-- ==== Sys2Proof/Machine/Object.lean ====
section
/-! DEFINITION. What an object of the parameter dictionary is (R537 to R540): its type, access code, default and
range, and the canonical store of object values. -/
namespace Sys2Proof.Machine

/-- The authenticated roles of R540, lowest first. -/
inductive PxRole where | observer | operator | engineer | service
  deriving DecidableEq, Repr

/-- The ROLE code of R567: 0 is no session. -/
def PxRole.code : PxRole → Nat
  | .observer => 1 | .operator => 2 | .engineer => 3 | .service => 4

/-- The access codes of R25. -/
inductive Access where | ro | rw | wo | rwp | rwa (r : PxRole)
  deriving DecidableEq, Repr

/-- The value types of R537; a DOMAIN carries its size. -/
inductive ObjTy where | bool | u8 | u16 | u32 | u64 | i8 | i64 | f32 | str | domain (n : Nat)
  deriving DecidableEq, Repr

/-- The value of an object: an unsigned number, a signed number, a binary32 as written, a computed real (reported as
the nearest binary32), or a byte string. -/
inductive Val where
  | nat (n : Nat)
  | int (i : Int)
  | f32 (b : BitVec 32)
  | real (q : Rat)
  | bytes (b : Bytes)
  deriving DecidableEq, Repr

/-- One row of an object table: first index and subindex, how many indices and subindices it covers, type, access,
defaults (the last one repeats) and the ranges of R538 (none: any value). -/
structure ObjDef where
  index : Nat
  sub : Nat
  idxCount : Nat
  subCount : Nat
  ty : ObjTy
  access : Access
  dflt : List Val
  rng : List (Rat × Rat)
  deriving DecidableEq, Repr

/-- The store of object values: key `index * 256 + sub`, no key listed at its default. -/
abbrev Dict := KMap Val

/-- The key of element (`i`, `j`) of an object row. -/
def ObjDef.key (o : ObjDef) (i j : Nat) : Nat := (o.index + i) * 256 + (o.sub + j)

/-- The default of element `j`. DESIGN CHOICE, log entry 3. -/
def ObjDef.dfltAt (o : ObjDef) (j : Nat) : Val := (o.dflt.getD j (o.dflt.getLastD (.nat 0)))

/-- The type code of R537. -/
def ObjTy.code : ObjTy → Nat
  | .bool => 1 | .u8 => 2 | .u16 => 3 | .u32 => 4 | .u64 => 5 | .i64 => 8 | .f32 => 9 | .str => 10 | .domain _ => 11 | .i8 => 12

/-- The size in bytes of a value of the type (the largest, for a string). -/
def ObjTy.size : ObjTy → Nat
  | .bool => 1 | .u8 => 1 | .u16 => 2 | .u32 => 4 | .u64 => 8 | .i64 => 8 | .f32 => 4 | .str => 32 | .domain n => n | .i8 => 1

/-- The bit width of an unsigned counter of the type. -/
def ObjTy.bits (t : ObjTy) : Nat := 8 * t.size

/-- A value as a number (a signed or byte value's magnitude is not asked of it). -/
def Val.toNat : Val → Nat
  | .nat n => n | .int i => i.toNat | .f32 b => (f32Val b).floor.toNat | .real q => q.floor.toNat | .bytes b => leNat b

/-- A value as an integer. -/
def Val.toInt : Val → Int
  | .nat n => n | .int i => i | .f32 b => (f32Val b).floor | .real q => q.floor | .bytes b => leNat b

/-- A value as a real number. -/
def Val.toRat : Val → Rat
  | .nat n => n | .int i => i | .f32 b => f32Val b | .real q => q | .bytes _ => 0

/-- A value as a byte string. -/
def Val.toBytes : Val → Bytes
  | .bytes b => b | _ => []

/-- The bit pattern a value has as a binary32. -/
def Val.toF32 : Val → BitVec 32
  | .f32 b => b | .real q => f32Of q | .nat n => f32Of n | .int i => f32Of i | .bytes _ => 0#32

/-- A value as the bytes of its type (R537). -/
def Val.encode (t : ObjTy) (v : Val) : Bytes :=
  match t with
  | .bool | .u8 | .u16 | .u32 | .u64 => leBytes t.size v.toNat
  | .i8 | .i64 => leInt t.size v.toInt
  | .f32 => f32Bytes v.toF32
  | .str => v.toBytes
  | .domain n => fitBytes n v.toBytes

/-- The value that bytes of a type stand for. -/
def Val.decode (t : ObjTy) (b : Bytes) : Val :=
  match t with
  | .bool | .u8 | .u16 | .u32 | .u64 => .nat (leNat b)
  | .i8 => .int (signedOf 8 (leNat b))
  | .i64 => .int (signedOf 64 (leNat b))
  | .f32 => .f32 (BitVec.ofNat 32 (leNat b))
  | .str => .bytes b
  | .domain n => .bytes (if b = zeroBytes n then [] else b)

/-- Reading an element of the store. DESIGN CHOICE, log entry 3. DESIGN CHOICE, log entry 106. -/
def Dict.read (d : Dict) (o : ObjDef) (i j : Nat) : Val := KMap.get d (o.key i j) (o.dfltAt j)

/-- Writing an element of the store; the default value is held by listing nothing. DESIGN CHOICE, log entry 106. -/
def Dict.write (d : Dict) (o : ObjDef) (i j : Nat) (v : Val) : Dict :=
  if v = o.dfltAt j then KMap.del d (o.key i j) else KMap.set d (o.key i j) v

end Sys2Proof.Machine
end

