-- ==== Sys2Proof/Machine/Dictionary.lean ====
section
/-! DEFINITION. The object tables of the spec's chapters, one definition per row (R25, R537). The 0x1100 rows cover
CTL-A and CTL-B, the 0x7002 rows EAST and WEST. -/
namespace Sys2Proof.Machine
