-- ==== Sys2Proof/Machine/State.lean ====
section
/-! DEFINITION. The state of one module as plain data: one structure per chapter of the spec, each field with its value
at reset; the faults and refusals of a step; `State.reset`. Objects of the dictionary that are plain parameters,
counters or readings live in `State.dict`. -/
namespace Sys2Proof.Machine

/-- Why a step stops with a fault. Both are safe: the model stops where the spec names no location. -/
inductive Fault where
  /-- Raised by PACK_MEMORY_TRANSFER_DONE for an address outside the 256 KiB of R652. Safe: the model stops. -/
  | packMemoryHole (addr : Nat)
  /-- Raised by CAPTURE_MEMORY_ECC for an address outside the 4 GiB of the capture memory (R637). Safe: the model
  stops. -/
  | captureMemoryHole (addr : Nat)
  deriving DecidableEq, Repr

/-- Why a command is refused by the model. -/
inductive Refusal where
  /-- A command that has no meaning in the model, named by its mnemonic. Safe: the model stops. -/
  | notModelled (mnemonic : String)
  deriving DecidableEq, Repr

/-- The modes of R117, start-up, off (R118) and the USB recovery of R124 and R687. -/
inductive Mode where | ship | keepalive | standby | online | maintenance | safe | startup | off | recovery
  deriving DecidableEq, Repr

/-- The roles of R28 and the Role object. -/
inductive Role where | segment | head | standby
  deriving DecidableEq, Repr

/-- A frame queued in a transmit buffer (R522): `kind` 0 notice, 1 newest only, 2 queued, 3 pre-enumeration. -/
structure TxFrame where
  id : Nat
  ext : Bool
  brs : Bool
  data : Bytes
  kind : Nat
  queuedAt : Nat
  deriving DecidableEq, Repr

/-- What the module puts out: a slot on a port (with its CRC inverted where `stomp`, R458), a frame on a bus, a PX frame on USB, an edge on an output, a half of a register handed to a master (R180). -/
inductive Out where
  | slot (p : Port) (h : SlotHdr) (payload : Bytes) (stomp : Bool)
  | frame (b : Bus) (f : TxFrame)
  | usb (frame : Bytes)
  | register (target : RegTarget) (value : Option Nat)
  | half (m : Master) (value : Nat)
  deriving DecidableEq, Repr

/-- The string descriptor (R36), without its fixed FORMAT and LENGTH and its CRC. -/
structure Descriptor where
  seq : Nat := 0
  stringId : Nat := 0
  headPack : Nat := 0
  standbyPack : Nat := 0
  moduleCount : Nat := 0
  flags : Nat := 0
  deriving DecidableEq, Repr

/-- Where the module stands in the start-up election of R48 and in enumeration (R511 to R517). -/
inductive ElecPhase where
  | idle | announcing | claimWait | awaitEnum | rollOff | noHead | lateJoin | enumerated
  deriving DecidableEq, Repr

---*---

TASK OBJECTIVE: Go through the entries above and copy each line holding the string "recovery".

ANSWER SECTION:
/-- The modes of R117, start-up, off (R118) and the USB recovery of R124 and R687. -/
inductive Mode where | ship | keepalive | standby | online | maintenance | safe | startup | off | recovery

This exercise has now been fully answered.